Войско Йорка, как было принято в ту пору, было поделено на три «полка», находившихся под началом его самого и его «полководцев», Солсбери и Уорика, причем последний командовал резервом, состоящим из пехотинцев. Вместе с Йорком на бой вышел его тринадцатилетний сын, Марч, впервые познающий вкус битвы и формально стоящий во главе маленького отряда испытанных воинов из Валлийской марки. Также вместе с Йорком выступал сэр Ричард Уэнлок, в прошлом камергер королевы, который переметнулся теперь в стан йоркистов и в течение нескольких лет будет их поддерживать.
Начало битвы было отсрочено на три часа, в течение которых Йорк делал все возможное, чтобы убедить короля выслушать его жалобы на дурное правление Сомерсета и других «изменников». Посланник Йорка, герольд герцога Норфолкского, начал переговоры, вступив в город у «заграждения» с северной оконечности Сент-Питерс-стрит, где его окликнули часовые. Герольд принес послание от Йорка, в котором тот предлагал королевскому войску на время переговоров отступить на ночь в Барнет или Хэтфилд.

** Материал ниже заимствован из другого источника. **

theorem finPacket_counted (s : State) {dm op vm tg ed sh pk : Nat} {l : Bool} {b : List (PWord 64)} (h8 : 8 ≤ op) (hB : op ≤ 0xB) :
    (s.finPacket dm op vm tg ed sh pk l b).counted = false := by
  have h1 : (s.finPacket dm op vm tg ed sh pk l b).dtgt = hubTgt := by
    unfold Packet.dtgt Packet.word State.finPacket headerWord
    simp only [List.getD_cons_zero, bits, pack, BitVec.toNat_ofNat, hubTgt]
    omega
  have h2 : bits ((s.finPacket dm op vm tg ed sh pk l b).word 1) 3 0 = op := by
    unfold Packet.word State.finPacket
    simp only [List.getD_cons_succ, List.getD_cons_zero, bits, pack, BitVec.toNat_ofNat]
    omega
  unfold Packet.counted
  rw [h1, h2]
  simp; intro _; omega

theorem State.inject_fin (s t : State) {dm op vm tg ed sh pk : Nat} {l : Bool} {b : List (PWord 64)} (h8 : 8 ≤ op) (hB : op ≤ 0xB) :
    t.inject .hub (s.finPacket dm op vm tg ed sh pk l b) =
      { t with mesh := { t.mesh with items := t.mesh.items ++ [{ src := .hub, pkt := s.finPacket dm op vm tg ed sh pk l b }] } } := by
  rw [State.inject_eq]
  unfold State.noteInj
  rw [finPacket_counted s h8 hB]; rfl

theorem State.sendObject_eq {p : Packet} : ∀ (n j : Nat) (s : State) (data : List Byte), s.sendObject p j data n = { s with
    mesh := { s.mesh with items := s.mesh.items ++ ((List.range n).map fun i => ({ src := Place.hub, pkt := (s.finPacket p.src 9 p.finVmod p.finTag p.finEd p.finShard (j + i) (i + 1 == n) (toWords64 ((data.drop (4096 * i)).take 4096) (ceilDiv ((data.drop (4096 * i)).take 4096).length 8))) } : Transit)) } } := by
  intro n
  induction n with
  | zero => intro j s data; simp [State.sendObject]
  | succ n ih =>
    intro j s data
    unfold State.sendObject
    dsimp only
    rw [State.inject_fin _ _ (by omega) (by omega), ih, List.range_succ_eq_map, List.map_cons, List.map_map]
    have e1 : ∀ i, j + 1 + i = j + (i + 1) := by intro i; omega
    have e2 : ∀ i, (i + 1 + 1 == n + 1) = (i + 1 == n) := by intro i; simp
    have e3 : ∀ i, (data.drop 4096).drop (4096 * i) = data.drop (4096 * (i + 1)) := by intro i; rw [List.drop_drop]; congr 1; omega
    simp only [Function.comp_def, Nat.succ_eq_add_one, e1, e2, e3, Nat.add_zero, Nat.mul_zero, List.drop_zero, List.append_assoc, List.cons_append, List.nil_append]
    have e4 : (n == 0) = (0 + 1 == n + 1) := by cases n <;> rfl
    rw [e4]
    rfl

theorem State.sendObject_packets {p : Packet} {s : State} {data : List Byte} : s.sendObject p 0 data (ceilDiv data.length 4096) = { s with
    mesh := { s.mesh with items := s.mesh.items ++ s.objectPackets p data } } := by
  rw [State.sendObject_eq]
  unfold State.objectPackets
  simp only [Nat.zero_add]

theorem Recorded.of_faults {s u t : State} {c : Nat} (h : u.faults = s.faults) (r : Recorded u t c) : Recorded s t c := by
  unfold Recorded at r ⊢
  rw [h] at r
  exact r

theorem State.wordBytes64_clean : ∀ (l : List (PWord 64)) (s : State), (∀ w ∈ l, w.poison = false) →
    s.wordBytes64 l = (l.flatMap fun w => natToBytes w.val.toNat 8, s) := by
  intro l
  induction l with
  | nil => intro s _; rfl
  | cons a r ih =>
    intro s h
    unfold State.wordBytes64
    dsimp only
    rw [h a (by simp), if_neg (by decide), if_neg (by decide), ih _ (fun w hw => h w (by simp [hw]))]
    rfl

theorem State.fin_write {s : State} {o : Nat} {v : Word32} (h : isFinRow o = true) (ho : o < 0x100000) (h4 : o % 4 = 0) :
    exec (.finfinRegisterWrite (0xA00000 + o) v) s = .next (s.writeFin o v).2 := by
  simp only [exec, execFinfinRegisterWrite]
  unfold State.blockRow
  have e1 : (0xA00000 + o) / 0x100000 = 10 := by omega
  have e2 : (0xA00000 + o) % 0x100000 = o := by omega
  rw [if_pos ⟨e1, by decide, by rw [e2]; exact h, by omega⟩]
  unfold State.regWrite
  have e3 : coreAt (0xA00000 + o) = none := by unfold coreAt; rw [if_neg (by omega)]
  dsimp only
  rw [e3, e1, e2]
  rfl

theorem State.journal_on {s : State} {t : Nat} {p : Word64} {b : List Byte} (h : s.jrnl.on = true) (hf : 2097152 ≤ (s.jrnl.withRecord t p b).free) :
    s.journal t p b = { s with jrnl := s.jrnl.withRecord t p b } := by
  unfold State.journal
  rw [h, if_neg (by decide)]
  dsimp only
  unfold State.reviewBusy
  rw [if_neg]
  · rfl
  · exact Nat.not_lt.2 hf

/-- The tick from which an operation that starts now on connection c leaves (R433). -/
def State.plbLeave (s : State) (c : Nat) : Nat := max s.tick (s.host.eth.getD (s.conn c).port {}).pfc

theorem State.plbStart_eq {s : State} {c : Nat} {o : PlbOp} : s.plbStart c o = { s with
    host := { s.host with plb := keyPut s.host.plb c { s.conn c with
      ops := (s.conn c).ops ++ [{ o with addr := (s.conn c).base + o.addr, leave := s.plbLeave c }]
      tick := if (s.conn c).ops = [] then s.tick else (s.conn c).tick } } } := by
  unfold State.plbStart State.modConn State.modHost State.plbLeave
  dsimp only
  cases h : (s.conn c).ops <;> simp

theorem State.conn_keep (s : State) (c : Nat) (y : PlbConn) : ({ s with host := { s.host with plb := keyPut s.host.plb c y } } : State).conn c = y := by
  show (keyGet (keyPut s.host.plb c y) c).getD {} = _
  rw [keyGet_keyPut_same]; rfl

/-- One record of a batch leaves, in one write or in two at the end of the ring. -/
theorem State.exportRecord_eq (s : State) (r : Word64 × List Byte) : s.exportRecord r = { s with
    jrnl := { s.jrnl with sentN := s.jrnl.sentN + 1, ringPos := (s.jrnl.ringPos + r.2.length) % s.jrnl.ring }
    host := { s.host with
      plb := keyPut s.host.plb s.jrnl.conn { s.conn s.jrnl.conn with
        ops := (s.conn s.jrnl.conn).ops ++ exportOps ((s.conn s.jrnl.conn).base + s.jrnl.base) (s.plbLeave s.jrnl.conn) s.jrnl.ring s.jrnl.ringPos [r]
        tick := if (s.conn s.jrnl.conn).ops = [] then s.tick else (s.conn s.jrnl.conn).tick } } } := by
  have hadd : ∀ a b c : Word64, a + (b + c) = a + b + c := fun a b c => (BitVec.add_assoc a b c).symm
  unfold State.exportRecord
  extract_lets p m u v
  obtain ⟨y, hy⟩ : ∃ y : PlbConn, y = { s.conn s.jrnl.conn with
      ops := (s.conn s.jrnl.conn).ops ++ [{ use := .records r.1, addr := (s.conn s.jrnl.conn).base + s.jrnl.base + BitVec.ofNat 64 p, data := r.2.take m, leave := s.plbLeave s.jrnl.conn }]
      tick := if (s.conn s.jrnl.conn).ops = [] then s.tick else (s.conn s.jrnl.conn).tick } := ⟨_, rfl⟩
  have hu : u = { s with host := { s.host with plb := keyPut s.host.plb s.jrnl.conn y } } := by
    simp only [u, State.ringWrite, State.plbStart_eq, hadd, hy]
  have huc : u.conn s.jrnl.conn = y := by rw [hu]; exact State.conn_keep s _ _
  clear_value u
  by_cases hm : m < r.2.length
  · have hv : v = u.ringWrite (.records r.1) 0 (r.2.drop m) := if_pos hm
    have hl : u.plbLeave s.jrnl.conn = s.plbLeave s.jrnl.conn := by
      unfold State.plbLeave; rw [huc, hu, hy]; rfl
    rw [hv, State.ringWrite, show u.jrnl = s.jrnl by rw [hu], State.plbStart_eq, hl, huc, hu, hy]
    simp only [State.modJrnl, keyPut_keyPut, exportOps, p, m, hadd, List.append_assoc, List.append_nil]
    rw [if_pos hm, if_neg (by simp)]
    rfl
  · have hv : v = u := if_neg hm
    rw [hv, hu, hy]
    simp only [State.modJrnl, exportOps, p, m, List.append_nil]
    rw [if_neg hm]

theorem exportOps_cons (base : Word64) (leave ring pos : Nat) (r : Word64 × List Byte) (l : List (Word64 × List Byte)) :
    exportOps base leave ring pos (r :: l) = exportOps base leave ring pos [r] ++ exportOps base leave ring ((pos + r.2.length) % ring) l := by
  simp only [exportOps, List.append_nil]

/-- A batch of records leaves for the ring. -/
theorem State.export_eq (base : Word64) (size : Word32) (c : Nat) : ∀ (l : List (Word64 × List Byte)) (s : State), s.jrnl.conn = c → s.jrnl.base = base → s.jrnl.size = size → l ≠ [] →
    l.foldl State.exportRecord s = { s with
      jrnl := { s.jrnl with sentN := s.jrnl.sentN + l.length, ringPos := ringAfter (1048576 * size.toNat - 16) s.jrnl.ringPos l }
      host := { s.host with
        plb := keyPut s.host.plb c { s.conn c with
          ops := (s.conn c).ops ++ exportOps ((s.conn c).base + base) (s.plbLeave c) (1048576 * size.toNat - 16) s.jrnl.ringPos l
          tick := if (s.conn c).ops = [] then s.tick else (s.conn c).tick } } } := by
  intro l
  induction l with
  | nil => intro s _ _ _ h; exact absurd rfl h
  | cons r l ih =>
    intro s hc hb hs _
    have hring : s.jrnl.ring = 1048576 * size.toNat - 16 := by unfold Journal.ring; rw [hs]
    rw [List.foldl_cons]
    obtain ⟨t, ht⟩ : ∃ t, t = s.exportRecord r := ⟨_, rfl⟩
    rw [← ht]
    obtain ⟨y, hy⟩ : ∃ y : PlbConn, y = { s.conn c with
        ops := (s.conn c).ops ++ exportOps ((s.conn c).base + base) (s.plbLeave c) (1048576 * size.toNat - 16) s.jrnl.ringPos [r]
        tick := if (s.conn c).ops = [] then s.tick else (s.conn c).tick } := ⟨_, rfl⟩
    rw [State.exportRecord_eq, hc, hb, hring, ← hy] at ht
    by_cases hl : l = []
    · subst hl
      rw [List.foldl_nil, ht, hy]
      simp only [ringAfter, List.length_singleton]
    · have hcx : t.conn c = y := by rw [ht]; exact State.conn_keep s _ _
      have htl : t.plbLeave c = s.plbLeave c := by unfold State.plbLeave; rw [hcx, ht, hy]; rfl
      rw [ih t (by rw [ht]; exact hc) (by rw [ht]; exact hb) (by rw [ht]; exact hs) hl, htl, hcx, ht, hy, exportOps_cons _ _ _ _ r l]
      simp only [ringAfter, List.length_cons, keyPut_keyPut, List.append_assoc]
      rw [if_neg (by simp [exportOps])]
      simp only [Nat.add_assoc, Nat.add_comm 1]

Поскольку его армия уступала по численности силам противника, Генрих понимал, что в его интересах начать переговоры и заключить мирное соглашение, и потому послал Бэкингема, приходившегося зятем графу Солсбери, выяснить намерения Йорка. Йорк объявил ему, что он и его войско прибыли как «законопослушные и верные подданные короля» и желают лишь, чтобы король выдал «нам тех, кого мы обвиняем». Когда Бэкингем передал эти слова Генриху, тот, что было ему совершенно несвойственно, пришел в ярость. Подстрекаемый Сомерсетом, он отправил Бэкингема назад к Йорку с весьма недвусмысленно сформулированным посланием:
Я, король Гарри, повелеваю лицам всякого звания и состояния не упорствовать в их преступных намерениях, но немедленно удалиться из сих местностей и отнюдь не оказывать мне никакого противодействия в собственном моем королевстве, ибо я признаю изменником предерзостным и коварным всякого, кто осмелится возмущать против меня народ в собственном моем королевстве, причиняя мне через то великую скорбь и тревогу. Я клянусь христианской верой, Эдуардом Исповедником и короной Англии, что уничтожу их, всех до единого, и уготовлю тем из них, кто ослушается меня и будет взят с оружием в руках, казнь через повешение, вырывание внутренностей и четвертование для примера и устрашения всем подобным изменникам и предателям, дабы остереглись они впредь возмущать против меня народ мой и изменять клятве, данной мне, их королю и правителю. В заключение же объявляю, что не только не выдам мятежникам ни одного из лордов, что пребывают здесь сейчас со мною, но, напротив того, простру над ними покров свой и буду, не щадя живота своего, нынче защищать их в сей распре.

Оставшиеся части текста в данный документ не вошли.